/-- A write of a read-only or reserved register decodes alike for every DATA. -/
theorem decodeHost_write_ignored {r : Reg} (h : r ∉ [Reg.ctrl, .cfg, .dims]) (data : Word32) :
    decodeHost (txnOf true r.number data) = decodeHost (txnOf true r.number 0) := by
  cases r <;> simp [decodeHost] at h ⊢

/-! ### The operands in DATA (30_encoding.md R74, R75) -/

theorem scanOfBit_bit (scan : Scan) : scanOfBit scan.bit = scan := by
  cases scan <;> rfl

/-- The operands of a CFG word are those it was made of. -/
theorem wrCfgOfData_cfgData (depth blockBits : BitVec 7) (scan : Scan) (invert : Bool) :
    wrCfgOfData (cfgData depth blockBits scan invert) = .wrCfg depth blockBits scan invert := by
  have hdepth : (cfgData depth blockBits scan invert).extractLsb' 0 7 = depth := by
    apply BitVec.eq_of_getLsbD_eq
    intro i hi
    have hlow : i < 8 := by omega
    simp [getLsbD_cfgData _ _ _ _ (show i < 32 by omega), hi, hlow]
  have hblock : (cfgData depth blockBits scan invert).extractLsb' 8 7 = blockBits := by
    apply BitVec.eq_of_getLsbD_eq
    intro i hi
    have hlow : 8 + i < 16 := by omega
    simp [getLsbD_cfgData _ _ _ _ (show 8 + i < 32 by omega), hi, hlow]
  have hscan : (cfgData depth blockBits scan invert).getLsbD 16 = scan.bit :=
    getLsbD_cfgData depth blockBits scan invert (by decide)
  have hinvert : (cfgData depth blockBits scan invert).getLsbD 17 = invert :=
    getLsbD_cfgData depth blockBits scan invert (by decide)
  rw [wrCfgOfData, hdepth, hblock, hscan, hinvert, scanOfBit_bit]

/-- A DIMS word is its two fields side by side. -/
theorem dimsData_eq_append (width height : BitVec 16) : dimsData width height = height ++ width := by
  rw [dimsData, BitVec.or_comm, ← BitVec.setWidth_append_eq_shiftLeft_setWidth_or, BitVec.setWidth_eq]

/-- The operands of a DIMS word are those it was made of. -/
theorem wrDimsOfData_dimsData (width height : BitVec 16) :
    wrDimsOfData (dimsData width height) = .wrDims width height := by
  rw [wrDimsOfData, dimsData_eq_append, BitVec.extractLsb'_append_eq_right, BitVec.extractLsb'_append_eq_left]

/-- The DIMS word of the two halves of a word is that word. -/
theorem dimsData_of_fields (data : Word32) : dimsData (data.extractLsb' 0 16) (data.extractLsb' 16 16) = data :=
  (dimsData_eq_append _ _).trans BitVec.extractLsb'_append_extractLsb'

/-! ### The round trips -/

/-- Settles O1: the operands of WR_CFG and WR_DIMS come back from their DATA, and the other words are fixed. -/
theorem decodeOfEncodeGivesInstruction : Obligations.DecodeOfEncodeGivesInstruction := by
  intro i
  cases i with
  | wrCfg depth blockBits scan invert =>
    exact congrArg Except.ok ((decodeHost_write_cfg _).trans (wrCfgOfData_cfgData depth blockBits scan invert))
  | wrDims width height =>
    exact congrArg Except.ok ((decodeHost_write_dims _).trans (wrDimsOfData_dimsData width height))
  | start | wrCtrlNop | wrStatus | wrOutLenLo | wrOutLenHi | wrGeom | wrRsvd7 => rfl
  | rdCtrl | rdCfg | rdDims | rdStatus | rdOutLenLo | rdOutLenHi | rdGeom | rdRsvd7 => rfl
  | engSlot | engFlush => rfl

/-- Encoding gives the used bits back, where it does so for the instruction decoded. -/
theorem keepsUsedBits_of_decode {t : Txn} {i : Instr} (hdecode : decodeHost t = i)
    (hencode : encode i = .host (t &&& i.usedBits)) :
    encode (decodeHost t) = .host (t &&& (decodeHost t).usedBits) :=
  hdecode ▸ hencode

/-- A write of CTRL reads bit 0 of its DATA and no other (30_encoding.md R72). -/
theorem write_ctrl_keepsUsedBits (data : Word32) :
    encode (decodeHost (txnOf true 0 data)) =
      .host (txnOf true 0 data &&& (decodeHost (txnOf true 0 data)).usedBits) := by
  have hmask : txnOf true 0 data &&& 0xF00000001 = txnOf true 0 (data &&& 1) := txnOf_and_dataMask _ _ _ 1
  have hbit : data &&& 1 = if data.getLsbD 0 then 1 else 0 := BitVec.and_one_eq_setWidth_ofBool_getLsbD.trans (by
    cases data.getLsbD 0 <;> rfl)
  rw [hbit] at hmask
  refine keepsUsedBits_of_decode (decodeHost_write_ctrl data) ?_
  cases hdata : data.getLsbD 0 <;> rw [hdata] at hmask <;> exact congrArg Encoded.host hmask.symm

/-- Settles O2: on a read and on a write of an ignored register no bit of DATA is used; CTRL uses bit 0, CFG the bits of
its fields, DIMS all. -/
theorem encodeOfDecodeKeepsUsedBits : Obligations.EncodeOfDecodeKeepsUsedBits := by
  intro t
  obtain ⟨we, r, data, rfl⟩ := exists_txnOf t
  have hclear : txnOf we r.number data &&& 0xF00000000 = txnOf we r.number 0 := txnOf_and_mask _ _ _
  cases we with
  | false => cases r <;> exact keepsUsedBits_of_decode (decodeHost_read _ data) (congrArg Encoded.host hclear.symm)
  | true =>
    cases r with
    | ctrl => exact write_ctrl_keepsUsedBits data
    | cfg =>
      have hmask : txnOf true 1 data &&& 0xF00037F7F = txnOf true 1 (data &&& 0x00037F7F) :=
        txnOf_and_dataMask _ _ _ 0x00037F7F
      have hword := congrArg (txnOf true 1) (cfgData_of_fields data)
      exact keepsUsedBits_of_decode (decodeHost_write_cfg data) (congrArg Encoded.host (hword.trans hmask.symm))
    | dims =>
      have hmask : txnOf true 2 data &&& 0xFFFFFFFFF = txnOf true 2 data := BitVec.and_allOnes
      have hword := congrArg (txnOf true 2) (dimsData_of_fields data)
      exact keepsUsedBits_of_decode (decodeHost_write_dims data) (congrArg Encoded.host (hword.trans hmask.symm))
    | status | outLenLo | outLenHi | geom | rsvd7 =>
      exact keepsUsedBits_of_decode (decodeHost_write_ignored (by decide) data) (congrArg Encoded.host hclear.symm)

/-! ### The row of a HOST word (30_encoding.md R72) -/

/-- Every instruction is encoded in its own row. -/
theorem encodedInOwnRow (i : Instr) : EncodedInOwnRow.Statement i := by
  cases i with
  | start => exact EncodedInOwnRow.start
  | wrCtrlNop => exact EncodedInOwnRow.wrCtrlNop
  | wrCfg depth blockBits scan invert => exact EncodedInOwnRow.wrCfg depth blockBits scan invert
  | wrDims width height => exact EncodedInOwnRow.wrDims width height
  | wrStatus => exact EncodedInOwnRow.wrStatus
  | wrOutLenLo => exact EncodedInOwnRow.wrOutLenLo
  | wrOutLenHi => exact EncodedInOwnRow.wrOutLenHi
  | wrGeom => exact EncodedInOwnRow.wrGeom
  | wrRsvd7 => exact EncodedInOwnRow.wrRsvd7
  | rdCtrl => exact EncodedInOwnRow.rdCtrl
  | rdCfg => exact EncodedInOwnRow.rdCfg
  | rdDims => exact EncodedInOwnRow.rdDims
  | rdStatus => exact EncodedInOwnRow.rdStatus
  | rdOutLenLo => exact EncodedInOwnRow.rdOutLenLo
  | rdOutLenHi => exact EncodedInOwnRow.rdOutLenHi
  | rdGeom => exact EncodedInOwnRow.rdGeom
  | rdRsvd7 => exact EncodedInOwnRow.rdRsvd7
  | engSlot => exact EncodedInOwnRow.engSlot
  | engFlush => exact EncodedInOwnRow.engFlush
+++
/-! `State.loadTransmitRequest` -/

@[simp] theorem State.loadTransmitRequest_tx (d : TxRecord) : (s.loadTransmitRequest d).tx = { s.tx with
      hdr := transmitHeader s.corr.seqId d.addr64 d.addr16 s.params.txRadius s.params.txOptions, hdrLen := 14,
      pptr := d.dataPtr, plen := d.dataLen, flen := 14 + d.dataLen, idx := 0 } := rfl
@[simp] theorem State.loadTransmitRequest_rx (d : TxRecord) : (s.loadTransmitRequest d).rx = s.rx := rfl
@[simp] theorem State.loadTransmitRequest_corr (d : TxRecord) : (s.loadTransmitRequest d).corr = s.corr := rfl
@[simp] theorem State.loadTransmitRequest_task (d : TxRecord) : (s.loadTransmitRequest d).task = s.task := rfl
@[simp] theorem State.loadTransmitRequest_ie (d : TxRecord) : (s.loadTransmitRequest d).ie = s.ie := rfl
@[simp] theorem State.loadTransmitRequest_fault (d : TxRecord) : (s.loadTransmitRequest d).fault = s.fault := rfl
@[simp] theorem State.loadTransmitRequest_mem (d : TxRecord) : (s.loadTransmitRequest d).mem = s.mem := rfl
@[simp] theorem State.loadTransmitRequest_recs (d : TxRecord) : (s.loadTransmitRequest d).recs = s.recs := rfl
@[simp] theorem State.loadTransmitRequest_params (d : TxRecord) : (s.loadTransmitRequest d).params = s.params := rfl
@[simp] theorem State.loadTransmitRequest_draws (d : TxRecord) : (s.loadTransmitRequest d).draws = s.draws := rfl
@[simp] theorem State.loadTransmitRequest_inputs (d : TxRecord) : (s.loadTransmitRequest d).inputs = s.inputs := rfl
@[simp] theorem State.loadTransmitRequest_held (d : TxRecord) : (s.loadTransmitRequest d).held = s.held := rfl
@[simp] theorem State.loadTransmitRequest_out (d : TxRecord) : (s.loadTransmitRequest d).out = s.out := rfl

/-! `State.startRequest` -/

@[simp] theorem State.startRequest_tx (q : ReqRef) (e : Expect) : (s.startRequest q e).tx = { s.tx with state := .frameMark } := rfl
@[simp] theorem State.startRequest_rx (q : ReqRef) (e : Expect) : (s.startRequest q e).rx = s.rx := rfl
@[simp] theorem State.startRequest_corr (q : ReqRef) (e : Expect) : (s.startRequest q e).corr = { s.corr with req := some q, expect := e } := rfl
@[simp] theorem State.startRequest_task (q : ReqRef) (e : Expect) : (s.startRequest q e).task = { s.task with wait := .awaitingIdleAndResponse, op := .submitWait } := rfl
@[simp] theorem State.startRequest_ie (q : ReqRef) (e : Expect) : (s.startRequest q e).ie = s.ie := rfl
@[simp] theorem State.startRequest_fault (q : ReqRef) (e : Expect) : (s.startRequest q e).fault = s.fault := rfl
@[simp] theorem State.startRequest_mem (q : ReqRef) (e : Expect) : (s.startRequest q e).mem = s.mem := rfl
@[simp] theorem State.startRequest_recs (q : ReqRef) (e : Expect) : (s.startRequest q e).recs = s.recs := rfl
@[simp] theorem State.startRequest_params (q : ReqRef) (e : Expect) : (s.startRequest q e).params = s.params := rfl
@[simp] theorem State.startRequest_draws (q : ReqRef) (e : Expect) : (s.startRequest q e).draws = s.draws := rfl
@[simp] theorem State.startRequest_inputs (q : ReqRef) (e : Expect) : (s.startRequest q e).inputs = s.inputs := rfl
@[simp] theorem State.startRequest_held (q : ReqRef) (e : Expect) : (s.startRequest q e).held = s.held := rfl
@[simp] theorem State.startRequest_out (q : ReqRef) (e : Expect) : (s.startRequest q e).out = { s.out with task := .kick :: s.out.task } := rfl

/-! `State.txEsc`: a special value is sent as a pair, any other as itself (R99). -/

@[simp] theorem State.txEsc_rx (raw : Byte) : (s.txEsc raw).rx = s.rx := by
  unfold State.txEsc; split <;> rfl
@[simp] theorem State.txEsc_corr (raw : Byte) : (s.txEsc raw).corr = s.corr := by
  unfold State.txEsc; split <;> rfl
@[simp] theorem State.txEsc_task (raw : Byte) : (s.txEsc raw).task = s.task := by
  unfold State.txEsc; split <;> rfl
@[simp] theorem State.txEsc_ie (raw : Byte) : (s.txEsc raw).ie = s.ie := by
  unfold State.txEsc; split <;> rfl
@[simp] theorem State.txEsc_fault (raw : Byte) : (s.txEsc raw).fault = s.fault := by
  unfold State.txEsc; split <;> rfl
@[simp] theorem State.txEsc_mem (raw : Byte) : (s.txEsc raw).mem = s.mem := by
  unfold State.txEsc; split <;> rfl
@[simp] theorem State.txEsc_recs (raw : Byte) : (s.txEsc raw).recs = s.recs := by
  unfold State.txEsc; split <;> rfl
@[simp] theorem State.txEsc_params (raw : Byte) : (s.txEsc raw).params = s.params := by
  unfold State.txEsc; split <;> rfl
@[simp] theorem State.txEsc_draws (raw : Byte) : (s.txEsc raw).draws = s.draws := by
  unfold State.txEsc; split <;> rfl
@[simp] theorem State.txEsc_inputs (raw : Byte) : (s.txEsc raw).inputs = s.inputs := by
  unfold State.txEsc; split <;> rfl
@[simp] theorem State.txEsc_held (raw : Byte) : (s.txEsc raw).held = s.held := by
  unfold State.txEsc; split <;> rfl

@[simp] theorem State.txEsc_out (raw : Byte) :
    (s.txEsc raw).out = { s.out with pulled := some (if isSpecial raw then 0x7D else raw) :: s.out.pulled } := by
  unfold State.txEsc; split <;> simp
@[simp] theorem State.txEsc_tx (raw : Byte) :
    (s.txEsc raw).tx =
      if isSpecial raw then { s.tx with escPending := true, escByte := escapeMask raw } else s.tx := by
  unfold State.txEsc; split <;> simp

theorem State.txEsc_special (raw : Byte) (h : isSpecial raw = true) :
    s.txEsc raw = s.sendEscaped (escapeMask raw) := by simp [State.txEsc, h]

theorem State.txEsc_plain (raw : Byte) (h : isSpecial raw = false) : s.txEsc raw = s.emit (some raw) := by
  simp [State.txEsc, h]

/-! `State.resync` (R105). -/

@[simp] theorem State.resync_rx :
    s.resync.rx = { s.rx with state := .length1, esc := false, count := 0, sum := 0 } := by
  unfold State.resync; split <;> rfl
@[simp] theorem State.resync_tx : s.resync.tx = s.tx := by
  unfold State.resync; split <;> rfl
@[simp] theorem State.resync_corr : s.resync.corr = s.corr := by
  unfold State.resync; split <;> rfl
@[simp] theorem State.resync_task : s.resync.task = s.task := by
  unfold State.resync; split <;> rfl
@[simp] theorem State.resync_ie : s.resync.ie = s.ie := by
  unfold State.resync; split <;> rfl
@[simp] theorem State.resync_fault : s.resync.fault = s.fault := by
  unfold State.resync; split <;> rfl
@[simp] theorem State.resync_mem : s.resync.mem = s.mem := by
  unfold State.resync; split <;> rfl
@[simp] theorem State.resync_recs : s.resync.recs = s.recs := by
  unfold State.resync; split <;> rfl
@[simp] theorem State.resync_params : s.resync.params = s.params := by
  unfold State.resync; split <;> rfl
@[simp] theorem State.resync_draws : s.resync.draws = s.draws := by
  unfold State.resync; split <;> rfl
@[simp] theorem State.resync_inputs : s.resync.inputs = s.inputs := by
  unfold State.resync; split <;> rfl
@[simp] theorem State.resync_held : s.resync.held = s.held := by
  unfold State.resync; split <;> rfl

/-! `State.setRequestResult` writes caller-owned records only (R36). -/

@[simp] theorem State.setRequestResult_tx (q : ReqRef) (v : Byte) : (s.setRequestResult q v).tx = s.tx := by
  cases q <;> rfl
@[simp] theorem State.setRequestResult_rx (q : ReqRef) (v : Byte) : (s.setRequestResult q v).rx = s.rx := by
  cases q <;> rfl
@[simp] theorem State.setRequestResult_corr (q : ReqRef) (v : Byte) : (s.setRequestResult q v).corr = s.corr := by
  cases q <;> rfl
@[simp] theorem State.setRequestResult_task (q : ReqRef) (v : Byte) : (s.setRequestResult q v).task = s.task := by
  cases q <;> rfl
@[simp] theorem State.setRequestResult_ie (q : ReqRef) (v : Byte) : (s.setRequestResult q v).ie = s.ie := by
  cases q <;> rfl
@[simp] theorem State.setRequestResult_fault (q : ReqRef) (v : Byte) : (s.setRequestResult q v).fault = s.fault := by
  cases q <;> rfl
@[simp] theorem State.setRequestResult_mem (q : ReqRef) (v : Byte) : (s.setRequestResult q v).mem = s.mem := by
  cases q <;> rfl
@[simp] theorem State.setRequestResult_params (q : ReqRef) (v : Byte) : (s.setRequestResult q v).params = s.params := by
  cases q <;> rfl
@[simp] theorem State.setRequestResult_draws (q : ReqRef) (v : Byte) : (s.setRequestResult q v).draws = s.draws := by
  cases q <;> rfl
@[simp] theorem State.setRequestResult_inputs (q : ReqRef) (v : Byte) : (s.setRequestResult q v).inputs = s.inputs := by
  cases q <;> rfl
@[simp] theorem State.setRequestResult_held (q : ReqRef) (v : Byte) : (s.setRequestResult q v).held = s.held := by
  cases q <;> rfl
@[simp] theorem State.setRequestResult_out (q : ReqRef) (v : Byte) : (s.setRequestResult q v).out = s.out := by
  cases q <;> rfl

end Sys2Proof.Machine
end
+++
• _EXERCISE AIM_
If a line in the records above holds the string "hmask", copy it.

• _RESPONSE TO THIS EXERCISE_
  have hmask : txnOf true 0 data &&& 0xF00000001 = txnOf true 0 (data &&& 1) := txnOf_and_dataMask _ _ _ 1
  rw [hbit] at hmask
  cases hdata : data.getLsbD 0 <;> rw [hdata] at hmask <;> exact congrArg Encoded.host hmask.symm
      have hmask : txnOf true 1 data &&& 0xF00037F7F = txnOf true 1 (data &&& 0x00037F7F) :=
      exact keepsUsedBits_of_decode (decodeHost_write_cfg data) (congrArg Encoded.host (hword.trans hmask.symm))
      have hmask : txnOf true 2 data &&& 0xFFFFFFFFF = txnOf true 2 data := BitVec.and_allOnes
      exact keepsUsedBits_of_decode (decodeHost_write_dims data) (congrArg Encoded.host (hword.trans hmask.symm))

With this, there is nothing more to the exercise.